Шепард и Херндон сидели бок о бок за прокурорским столом, на случай если вдруг возникнут вопросы, требующие разъяснений. Последние три года они жили ради этого момента; это был шанс отстоять свое реноме. Агенты тяжело переживали поток обвинений, обрушившийся на них от АДМ, Уайтекера и министерства. Даже судья Мэннинг, отказывая защите в просьбе не использовать аудио- и видеозаписи на процессе, не преминула попенять агентам за то, что им не удалось держать Уайтекера под контролем. Но теперь само их присутствие в зале суда говорило о том, что они выдержали испытание и как профессионалы, и как люди. Они входили в команду правопорядка, они мастера своего дела. Слушая Гриффина, излагавшего присяжным позицию обвинения, они ощущали, как восстанавливается справедливость. Этот процесс будет живым утверждением их многолетнего труда.

– Майкл Андреас и Терранс Уильямс были пойманы с поличным с помощью аудио- и видеозаписей, подтверждающих, что они совершили преступление, в котором их обвиняют, – говорил Гриффин присяжным. – Благодаря сотрудничеству Марка Уайтекера у нас есть несколько различных видов улик, записанных на пленку.

Однако, продолжил Гриффин, Уайтекер тоже совершил преступление, похитив деньги АДМ, и потому обвиняется в фиксировании цен вместе с остальными. Адвокаты, несомненно, будут обвинять в самых разных грехах и Уайтекера, и людей, которые вели расследование. Но присяжные могут доверять свидетельствам, представленным прокуратурой.

– Когда улики неоспоримы, лучшим способом защиты часто становится нападение, – сказал Гриффин, – и вы, несомненно, сами убедитесь в этом сегодня. Мы вызовем агентов ФБР в качестве свидетелей, и они расскажут, как проходило расследование. Они вели его по правилам и собрали целую гору свидетельств.

Когда Гриффин закончил речь, было почти два часа, и судья Мэннинг объявила перерыв. Юристы собрались в кабинете судьи, чтобы обсудить ходатайство защиты. Шепарда и Херндона не пригласили.

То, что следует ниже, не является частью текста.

/-- An agent that is asleep with stimuli in its HBM queue while the home Walker keeps its QTAIL: its promotion is held for a way
(R88), or could not be made (R400). `record` is the VA of its record. -/
structure Promotion where
  ten : Nat
  agent : Nat
  record : Nat
  qtail : Word
  held : Bool
  deriving DecidableEq, Repr

/-- What the bytes of a stimulus in an HBM queue slot do not say: the queue count, the release record and the card (R22, R338). -/
structure SlotNote where
  ten : Nat
  agent : Nat
  count : Word
  clock : Option (Nat × Nat × Nat)
  card : Option Nat
  deriving DecidableEq, Repr

/-- A Tile Table entry (R216). -/
structure Tile where
  state : BitVec 2
  ten : BitVec 4
  tid : BitVec 10
  pl : Bool
  off : Bool
  oinst : BitVec 7
  oiter : BitVec 16
  osb : BitVec 5
  otag : BitVec 8
  deriving DecidableEq, Repr

/-- A plate directory entry: type code, rows - 1, columns - 1, scale base, block-scale flag (R23). -/
structure DirEntry where
  ty : Byte
  rows : Byte
  cols : Byte
  scale : Byte
  block : Bool
  deriving DecidableEq, Repr

/-- A plate present in a Group (R25, R258, R259). -/
structure Plate where
  ten : Nat
  num : Nat
  slots : List Nat
  dir : List DirEntry
  uses : Nat
  marked : Bool
  matched : Nat
  evictors : List Reply
  deriving DecidableEq, Repr

/-- A Plate Key Table slot (R82). -/
structure KeySlot where
  bytes : Mem
  valid : Bool
  deriving DecidableEq, Repr

/-- A plate load that waits or runs (R24, R94, R257). `wanted` holds the agents whose entries asked for it; `head` the header and
directory read at its start, `keys` the Plate Key Table as it was then, and `key` the key taken from it (R82). An `image` of 2^60 or above is a local PA: a distributed image, whose
publishers in `reports` are told the result (R284). -/
structure Load where
  id : Nat
  ten : Nat
  num : Nat
  image : Nat
  running : Bool
  overdue : Bool
  retried : Bool
  slots : List Nat
  tiles : Nat
  head : List Byte
  keys : Tab KeySlot
  key : Nat × Nat
  wanted : List Nat
  replies : List Reply
  evictors : List Reply
  reports : List Nat
  startedAt : Nat
  deriving DecidableEq, Repr

/-- A Meeting Store entry with the record fields it keeps (R10, R89, R90). `agedTo` is the count of Age Tick
boundaries up to which it has aged (R97, R99), `stuck` says that a refill failed (R400), `lacksSince` when it began to lack a party with the Demote Delay of that time (R91, R110), `moveTo` a new meeting place (R93). -/
structure Entry where
  ten : Nat
  agent : Nat
  record : Nat
  ch : Nat
  pin : Bool
  hv : Bool
  hg : Nat
  plate : Nat
  routine : Nat
  sbase : Nat
  headsz : Nat
  qlog2 : Nat
  qbase : Nat
  qhead : Word
  qtail : Word
  steps : Nat
  queue : List Stim
  hq : Bool
  blocked : Bool
  stuck : Bool
  inFlight : Bool
  imp : Option Nat
  waiting : Bool
  age : Nat
  overdue : Bool
  agedTo : Nat
  seq : Word
  lacksSince : Option (Nat × Nat)
  moveTo : Option Nat
  deriving DecidableEq, Repr

/-- An impression not yet admitted (R100, R101). `due` is when its Batch Window ends, `words` the Window Words that it was formed
for (R110). -/
structure Imp where
  id : Nat
  ten : Nat
  plate : Nat
  routine : Nat
  ch : Nat
  headsz : Nat
  members : List Nat
  opened : Nat
  due : Nat
  closed : Bool
  words : Nat
  deriving DecidableEq, Repr

/-- A line of a remote-cached page that a Group holds (R213, R302). -/
structure Line where
  peer : Nat
  pa : Nat
  bytes : List Byte
  deriving DecidableEq, Repr

/-- A TLB entry for one (tenancy, page) (R210), with the migration count of a Group's entry (R214). -/
structure TlbEntry where
  ten : Nat
  va : Nat
  size : Nat
  pte : Dbl
  pteAddr : Nat
  count : Nat
  deriving DecidableEq, Repr

/-- A placed block of the Placement Cache: image and grid revision (R124). -/
structure Placed where
  image : List Word
  grev : Nat
  deriving DecidableEq, Repr

/-- A Press Group (R89 to R103, R124, R210, R213, R216). -/
structure Group where
  nextSeq : Word
  entries : List Entry
  imps : List Imp
  tiles : Tab Tile
  plates : List Plate
  loads : List Load
  cache : List Placed
  tlb : List TlbEntry
  lines : List Line
  deriving DecidableEq, Repr

/-- A tile ring of a context (R219, R241). -/
structure Ring where
  first : Nat
  len : Nat
  prod : Nat
  cons : Nat
  drains : Nat
  tid : Nat
  deriving DecidableEq, Repr

/-- A Graver descriptor as read at configuration, with the TDT entry it walks (R29, R250). -/
structure GvConfig where
  store : Bool
  ringed : Bool
  ring : Nat
  indirect : Bool
  ndim : Nat
  run : Nat
  start : List Nat
  cnt : List Nat
  step : List Int
  tid : Nat
  tdt : List Dbl
  total : Nat
  queries : List Dbl
  deriving DecidableEq, Repr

Ровно в 15.00 заседание суда возобновилось. Пока не появились присяжные, прокуроры обсуждали возражения со стороны защиты. Судья Мэннинг быстро разрешила этот вопрос, отклонив возражения адвокатов.

– Пригласите присяжных, пожалуйста, – попросила она маршала суда.

Марк Халкоуэр, один из адвокатов Уилсона, встал и сказал, что защита вновь возражает против присутствия в зале Шепарда и Херндона. Обвинение собирается вызвать их обоих в качестве свидетелей, и от надежности и достоверности их показаний во многом зависит судьба обвиняемых. Поэтому будет несправедливо, если им позволят слушать других, – они могут изменить свои показания в зависимости от предыдущих выступлений.

Судья Мэнниг в синей мантии взглянула на прокуроров.

– Следуя решению, которое я вынесла во время перерыва, обвинение может оставить в зале одного из двух этих свидетелей.

На миг в зале воцарилось молчание. Мигали флюоресцентные лампы на потолке.

Мучник встал. Прокуроры предвидели возможность такого решения, но он знал, что агенты не были к нему готовы.

– Ваша честь, – сказал Мучник, – поскольку свидетелей еще не допрашивают и стороны излагают свои позиции, что вряд ли может повлиять на показания, нельзя ли, чтобы…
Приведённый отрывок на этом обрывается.